Twenty years after its inception, the European Emissions Trading System (ETS) has proven to be a tool for reducing CO₂ in Europe. But today, warns the Carbon Market Outlook 2025 of the Polytechnic University of Milan, it risks losing its original nature and turning into a disguised tax.
According to the study, carried out by the Energy & Strategy Group in collaboration with CO₂ Advisor, from 2005 to 2024, Italian emissions subject to the ETS decreased by 49%, going from 226 to 115 million tonnes of CO₂ equivalent. No other measure produced comparable results. The so-called “carbon intensity”, i.e. the tons of CO₂ per million euros of turnover, has fallen in all the main industrial sectors: -39% for cement, -37% for chemicals, -28% for paper and -21% for ceramics.
“The ETS system worked because it put the market – and not bureaucracy – at the center of decarbonisation,” explains Andrea Ronchi, CEO of CO₂ Advisor and co-author of the report. The idea behind the mechanism is simple: those who pollute pay, but they can also reduce their costs by investing in cleaner technologies or purchasing “shares” from those who pollute less.

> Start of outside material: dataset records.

/-- PIECE_RECEIVE from a port: the piece at the front of its Cascade buffer, once the whole of it has come (14 R340). -/
def receivePort (s : State) (d : Nat) : State :=
  let q := mget [] (portOf s d).rxq 1
  match q with
  | [] => s
  | f :: _ =>
    let n := wireLen (lineBytes f)
    if q.length < n then s
    else
      let w := parseWire ((q.take n).flatMap lineBytes)
      match arrive s w.1 w.2 with
      | some s1 => popFlits s1 d 1 n
      | none => s

/-- PIECE_RECEIVE (R196, R198, R207). -/
def execPieceReceive (src : PieceSource) (s : State) : Out :=
  .next (match src with
    | .chain g step pos k final ok => receiveLocal (retryHeld s g) g step.toNat pos k final ok
    | .port d => (s.groups.map (·.1)).foldl retryHeld (receivePort s d))

/-- PIECE_RESEND (R198): the upstream station sends again a piece whose check failed. -/
def execPieceResend (group : Fin 65536) (step : W32) (pos : Fin 4096) (piece : Fin 16777216) (final : Bool) (s : State) : Out :=
  .next <|
    match groupOf s group, cstepOf s group step.toNat with
    | some g, some c =>
      let key := pieceKey pos piece final
      match mfind c.transit key with
      | some p => if c.nacked.contains key then launchPiece s g c p else s
      | none => s
    | _, _ => s

/-- EPOCH_HOLD_EXPIRY (R207): pieces and markers held for 3 s are discarded and counted. -/
def execEpochHoldExpiry (group : Fin 65536) (s : State) : Out :=
  .next <|
    match groupOf s group with
    | none => s
    | some g =>
      let old (e : Nat × Piece) : Bool := decide (e.1 + 3000000000 ≤ mltNs s)
      let s1 := (g.held.filter old).foldl (fun a e =>
        match stationAt g e.2.toPos with | some st => stale a st.die | none => a) s
      modGroup s1 group fun g => { g with held := g.held.filter (fun e => !old e) }

/-! ## Commit (R200, R202, R203, R211; 09 R221) -/

/-- CASCADE_COMMIT (R200 step 5, R202, R211, R212): with every final piece returned, at the last position, here, and no earlier
step open: a step that a suspect event or a checksum of a replay-enabled partition puts in doubt, here or at a station on the way, is held; one that
failed a checksum otherwise completes with E_CHECKSUM; a fast exact step that saturated runs again in fixed order; else the decision is taken. -/
def execCascadeCommit (group : Fin 65536) (step : W32) (s : State) : Out :=
  .next <|
    match groupOf s group, cstepOf s group step.toNat with
    | some g, some c =>
      if !decides g ∨ c.phase ≠ .running ∨ earlierOpen s c ∨ !(upTo c.pieces).all (fun k => c.returned.contains k) then s
      else
        let ops := stepOps s group step.toNat
        if !(stepHeld s c).isEmpty ∨ c.holdAsked then judgeStep s g c .hold
        else if ops.any (fun e => e.2.chkFail) ∨ c.chkAsked then judgeStep s g c (.ends 0x31)
        else if c.fast ∧ c.exact ∧ c.sat then judgeStep (cscFlag s g 29) g c .fixedOrder
        else
          ops.foldl (fun a e => modOp a e.1 fun o => { o with phase := .committed, satSeen := o.satSeen || c.sat })
            (modStep (modGroup s group fun g => { g with lastStep := some (max step.toNat (g.lastStep.getD 0)) }) group step.toNat
              fun c => { c with phase := .decided, markers := [] })
    | _, _ => s

/-- COMMIT_MARKER (R200 step 6, R203, R207): the marker of an epoch reaches a local station: after the decision taken here, or
from the module that took it, once every final piece is held. -/
def execCommitMarker (group : Fin 65536) (epoch step : W32) (pos : Fin 4096) (s : State) : Out :=
  .next <|
    match groupOf s group with
    | none => s
    | some g =>
      match stationAt g pos with
      | none => s
      | some st =>
        if !isLocal g st then s
        else if epoch.toNat < g.epoch then stale s st.die
        else if g.epoch < epoch.toNat then
          modGroup s group fun g =>
            { g with held := g.held ++ [(mltNs s, { group := group, epoch := epoch.toNat, step := step.toNat, num := 0, fromPos := pos, toPos := pos, final := true, marker := true })] }
        else match cstepOf s group step.toNat with
          | none => s
          | some c => if markerDue g c pos then markStation s group step.toNat pos else s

Over the years, however, the ETS has changed. More and more allowances are auctioned by member states, who collect the proceeds: in 2024, revenues exceeded 38 billion euros. This evolution, the report underlines, risks transforming the system from “market-based” to “tax-and-trade”, a hybrid where fiscal logic prevails. “When revenues go to states and not to efficient technologies, the principle of economic reward that made the ETS a success is lost,” warns Ronchi.

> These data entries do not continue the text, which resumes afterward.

/-! ## Running in a unit (R190) -/

/-- The Fountain of a die changed. -/
def modFtn (s : State) (d : Nat) (f : Fountain → Fountain) : State := modDie s d fun e => { e with fountain := f e.fountain }
/-- An operation leaves the unit of a die. -/
def leaveFtn (s : State) (d k : Nat) : State :=
  modFtn s d fun f =>
    { f with
      row := if f.queue.head? = some k then 0 else f.row
      queue := f.queue.filter (· != k), heldOps := f.heldOps.filter (· != k) }

/-- A dispatched operation enters the unit, which holds at most 8; beyond, the queue processor holds it (R190). -/
def enterFtn (s : State) (d k : Nat) : State :=
  modFtn (startOp s k d) d fun f =>
    if f.queue.length < 8 ∧ f.heldOps = [] then { f with queue := f.queue ++ [k] } else { f with heldOps := f.heldOps ++ [k] }

/-- FOUNTAIN_QUEUE_RELEASE (R190): a held operation enters the unit once it holds fewer than 8. -/
def execFountainQueueRelease (die : Die) (s : State) : Out :=
  .next <| modFtn s die fun f =>
    match f.heldOps with
    | k :: r => if f.queue.length < 8 then { f with queue := f.queue ++ [k], heldOps := r } else f
    | [] => f

/-- An operation that an error of an access to die `ed` ends leaves its unit with the code of the access (R190; 06 R161). -/
def failFtn (s : State) (d k : Nat) (code : Status) (addr ed : Nat) : State := endAddr (leaveFtn s d k) k code addr ed

/-- The tensor of a GENERATE written (R177, R178). -/
def runGenerate (s : State) (k d : Nat) (o : Op) : State :=
  let g := genArgs o
  match (partOf s o.part).bind (fun p => spanDie p g.die) with
  | none => failFtn s d k 0x10 0 d
  | some orig =>
    let r := genBytes (opSeed o) g
    let td := resolveDie s o.part orig d g.dst
    let w := writeBytes s o.part td g.dst 0 r.1
    if w.1 = 0 then finishOp (opFlags (addDest (leaveFtn w.2 d k) k { part := o.part, die := td, addr := g.dst, off := 0, bytes := r.1.length }) k r.2) k
    else failFtn w.2 d k w.1 g.dst td

/-- A running GENERATE is ended (R190): each line of its destination holds its generated contents or what it held before; which is
free (DESIGN CHOICE, note 129). -/
def someLines (s : State) (k : Nat) (o : Op) : State :=
  let g := genArgs o
  match (partOf s o.part).bind (fun p => spanDie p g.die) with
  | none => s
  | some orig =>
    let b := (genBytes (opSeed o) g).1
    let td := resolveDie s o.part orig o.runDie g.dst
    let n := ceilDiv b.length 64
    if o.phase = .running ∧ (dieOf s o.runDie).fountain.queue.head? = some k ∧ genOk g ∧ writable s o.part td g.dst n = 0 then
      { (upTo n).foldl (fun a i => if (Config.freeValue (s.fresh + i)).getLsbD 0 then (writeBytes a o.part td (g.dst + i) 0 ((b.drop (64 * i)).take 64)).2 else a) s with
        fresh := s.fresh + n }
    else s

/-- The fields of a SAMPLE descriptor (16 R407). -/
def smpParams (o : Op) : Nat := dF o 32 4
/-- RESULT. -/
def smpResult (o : Op) : Nat := dF o 36 4
/-- V. -/
def smpV (o : Op) : Nat := dF o 40 4 % 2 ^ 25
/-- ROWS. -/
def smpRows (o : Op) : Nat := dF o 44 2 % 2 ^ 13
/-- DIE. -/
def smpDie (o : Op) : Nat := dF o 46 1 % 16
/-- LFMT. -/
def smpFmt (o : Op) : Nat := dF o 46 1 / 16

/-- The values of the logits' bytes (R180, R182): exact, subnormals kept. -/
def logitVals (fmt : Nat) (b : List Byte) (n : Nat) : List FVal :=
  let w := if fmt = 6 then 4 else 2
  let f := if fmt = 4 then fFP16 else if fmt = 5 then fBF16 else fFP32
  (upTo n).map (fun i => decodeF f (leNat ((b.drop (w * i)).take w)))

/-- The row seed's E (R175, R181): the operation's; where none was drawn, the spec states no value and it is free (DESIGN CHOICE, note 54). -/
def drawnE (s : State) (k : Nat) (o : Op) : State × W64 :=
  if o.seedDrawn then (s, o.seedE)
  else
    let e := Config.freeValue s.fresh
    (modOp { s with fresh := s.fresh + 1 } k fun o => { o with seedE := e, seedDrawn := true }, e)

The Polytechnic’s analysis also highlights another fact: Italy is investing around 110 billion euros a year in “command and control” measures – subsidies and incentives – which reduce just 11 million tonnes of CO₂, with a cost of over 10,000 euros per tonne. In the ETS system, however, average prices have never exceeded 100 euros.
The report then takes a look to the future. ETS 2 will come into force from 2027, which will extend the price of carbon to fuels for transport and home heating. A change that will directly impact citizens, making the system more similar to a carbon tax. At the same time, the CBAM, the new European “climate duty” on CO₂-intensive imports, will be fully operational. However, the researchers warn, the mechanism will not protect European exporting companies, which risk finding themselves at a disadvantage on global markets.

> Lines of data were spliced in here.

-- ==== Sys2Proof/Machine/RunnelOps.lean ====
section
/-! DEFINITION. The Runnel: requests and credits, arbitration, Sluices, redirection, statistics (12). -/

namespace Sys2Proof.Machine

/-- The Runnel of a die changed. -/
def modRun (s : State) (d : Nat) (f : Runnel → Runnel) : State := modDie s d fun e => { e with runnel := f e.runnel }
/-- The Sluice of a port: tile ports 0 to 135, edge slots from 136 (R293). -/
def sluiceOf (s : State) (d port : Nat) : Sluice := mget {} (dieOf s d).runnel.sluices port
/-- A region of a die. -/
def regionOf (s : State) (d r : Nat) : Region := mget {} (dieOf s d).mortar.regions r
/-- The Sluice of a region's attach point and Basin port: edge slot 25 + r (R286). -/
def regionPort (r : Nat) : Nat := 136 + 25 + r

/-! ## Where lines are served (R286; 06 R162) -/

/-- The port and plane at which a line of a partition is served for an initiator of die `d`, where its address resolves on die `e`: its HBM
group or Basin bank, by plane 1 for a read and plane 2 for a write, or the die-to-die slot toward its die on plane 3. A staging
ring lies in the Basin (06 R168). -/
def accessPort (s : State) (d e pn addr : Nat) (write : Bool) : Nat × Nat :=
  if e ≠ d then (d2dPort d e addr, 3)
  else
    let plane := if write then 2 else 1
    match (partOf s pn).map (fun p => place p pn addr) with
    | some (.hbm k) => (136 + k / 2 ^ 18 % 64 / 4, plane)
    | some (.basin k) => (136 + 17 + (Config.basinBank k).val, plane)
    | _ => (136 + 17 + (Config.basinBank (2 ^ 40 + pn * 2 ^ 30 + addr % 2 ^ 30)).val, plane)
/-- The die that holds a line a tile's part on die `d` names: a staging line lies on its own die. -/
def lineDie (s : State) (d : Nat) (c : PartCtx) (a : Nat) : Nat := if a / 2 ^ 30 = 2 then d else tileDie s d c a
/-- The ports and planes at which lines that a tile's part names are served. -/
def linePorts (s : State) (d : Nat) (c : PartCtx) (write : Bool) (l : List Nat) : List (Nat × Nat) :=
  (l.map (fun a => accessPort s d (lineDie s d c a) c.part a write)).eraseDups

/-! ## Credits (R289, R303) -/

/-- The credits of a class at a target on a plane. -/
def classCredits (plane cls : Nat) : Nat :=
  if plane = 0 then (match cls with | 0 => 12 | 1 => 12 | 3 => 8 | _ => 0) else if cls < 2 then 24 else 8
/-- The activity class of a partition: 0 serving, 1 training. -/
def partCls (s : State) (pn : Nat) : Nat := match partOf s pn with | some p => b2n p.cur.training | none => 0
/-- The partitions of a class with a span on the die: number and credit share. -/
def classParts (s : State) (d cls : Nat) : List (Nat × Nat) :=
  (s.parts.filter (fun p => decide ((if p.2.cur.training then 1 else 0) = cls) && (spanDies p.2).contains d)).map (fun p => (p.1, p.2.cur.credit))
/-- A partition's credits of its class (R289): in proportion to its share, at least one, the remainder to the lowest-numbered. Where the
least of one makes the divisions exceed the class's credits, the class's own bound holds beside them (DEDUCED, note 48). -/
def partCredits (ps : List (Nat × Nat)) (c pn : Nat) : Nat :=
  let total := max 1 (ps.foldl (fun a p => a + p.2) 0)
  let q (p : Nat × Nat) : Nat := max 1 (c * p.2 / total)
  let used := ps.foldl (fun a p => a + q p) 0
  match ps.find? (fun p => p.1 == pn) with
  | none => 0
  | some p => q p + (if ps.head? = some p then c - used else 0)
/-- The credits a tile's own traffic holds: for each of its reads and write-backs one at every port that has lines of it still to come
(DEDUCED, note 48). -/
def tileCredits (s : State) (d : Nat) (t : Tile) (c : PartCtx) : List (Nat × Nat) :=
  (t.fetch.pending.filter (fun r => r.credited)).flatMap (fun r => linePorts s d c false (r.srcs.drop r.arrived)) ++
    t.mem.wbs.flatMap (fun b => linePorts s d c true ((upTo b.data.length).map (b.addr + ·)))
/-- The Vidonlink port of plane 0, where express messages leave the die: slot 17 (R286). -/
def expressPort : Nat := 136 + 17
/-- The partition that owns a logical tile of a die, by number. -/
def ltPart (s : State) (d lt : Nat) : Option Nat := (s.parts.find? (fun p => p.2.tiles.contains (ltKey d lt))).map (·.1)
/-- The credits of express messages of a die's own tiles that wait in its Vidonlink port (05 R146, 14 R339): a flit that comes from another
die or module holds none. -/
def expressCredits (s : State) (d : Nat) : List (Nat × Nat × Nat) :=
  (mget [] (portOf s d).txq (txKey 0 0)).filterMap (fun pkt =>
    match pkt with
    | x :: _ =>
      let n := x.toNat
      if bitsOf n 51 8 = modId s d ∧ bitsOf n 47 4 = d then (ltPart s d (bitsOf n 40 7)).map (fun pn => (pn, expressPort, 0)) else none
    | [] => none)
/-- The credits held by the traffic of a die's tiles, by their express messages and by the staging pieces it has sent: partition, port, plane. -/
def movedCredits (s : State) (d : Nat) : List (Nat × Nat × Nat) :=
  expressCredits s d ++
  (s.tiles.filter (fun e => e.1 / 136 == d)).flatMap (fun e =>
      match e.2.part with | some c => (tileCredits s d e.2 c).map (fun q => (c.part, q)) | none => []) ++
    s.dies.flatMap (fun e => e.2.staging.flatMap (fun g =>
      (g.2.incoming.filter (fun x => x.sender == d && e.1 != d)).map (fun x => (g.1, d2dPort d e.1 x.slice, 3))))
/-- The credits taken at a target on a plane by a class, or by one partition of it. -/
def taken (s : State) (d target plane cls : Nat) (part : Option Nat) : Nat :=
  ((dieOf s d).runnel.reqs.filter (fun q => q.credited && q.target == target && q.plane == plane && q.cls == cls && (part.isNone || q.part == part))).length +
    ((movedCredits s d).filter (fun x => partCls s x.1 == cls && (part.isNone || part == some x.1) && x.2 == (target, plane))).length
/-- Whether the partitions of a class outnumber its credits, which then form one pool (R289). -/
def pooled (s : State) (d plane cls : Nat) : Bool := decide (cls < 2) && decide (classCredits plane cls < (classParts s d cls).length)
/-- Whether a request may take a credit (R289): of its partition's division, of the pool where the partitions outnumber the
credits, of its class otherwise. -/
def creditFree (s : State) (d target plane cls : Nat) (part : Option Nat) : Bool :=
  let c := classCredits plane cls
  let whole := decide (taken s d target plane cls none < c)
  match part with
  | some pn => if cls < 2 ∧ !pooled s d plane cls then decide (taken s d target plane cls part < partCredits (classParts s d cls) c pn) && whole else whole
  | none => whole
/-- Whether a tile's part holds a credit at every port that serves some lines. -/
def creditsFor (s : State) (d : Nat) (c : PartCtx) (write : Bool) (l : List Nat) : Bool :=
  (linePorts s d c write l).all (fun q => creditFree s d q.1 q.2 (partCls s c.part) (some c.part))
/-- Credits taken on a plane by a class over all targets (RUN_AUDIT_n). -/
def auditRun (s : State) (d plane cls : Nat) : Nat :=
  ((dieOf s d).runnel.reqs.filter (fun q => q.credited && q.plane == plane && q.cls == cls)).length +
    ((movedCredits s d).filter (fun x => partCls s x.1 == cls && x.2.2 == plane)).length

Among the prospects considered most promising is the possible reintroduction of CO₂ credits into the ETS system, excluded since 2013. These credits, generated by certified projects for the reduction or removal of emissions, could reduce the costs of the transition and guarantee true technological and geographical neutrality, in line with Article 6 of the Paris Agreement.
“The climate challenge is global – concludes Ronchi – and we must invest where the reduction of emissions is most effective, not where bureaucracy imposes it. Only in this way can the transition be truly sustainable”.
Today, over 26% of global emissions are covered by carbon pricing tools, compared to just 6% in 2019: an expansion that confirms how the price of CO₂ has become the most powerful lever for decarbonisation. However, an open question remains: will Europe be able to maintain the efficiency of its system without transforming it into a new climate tax?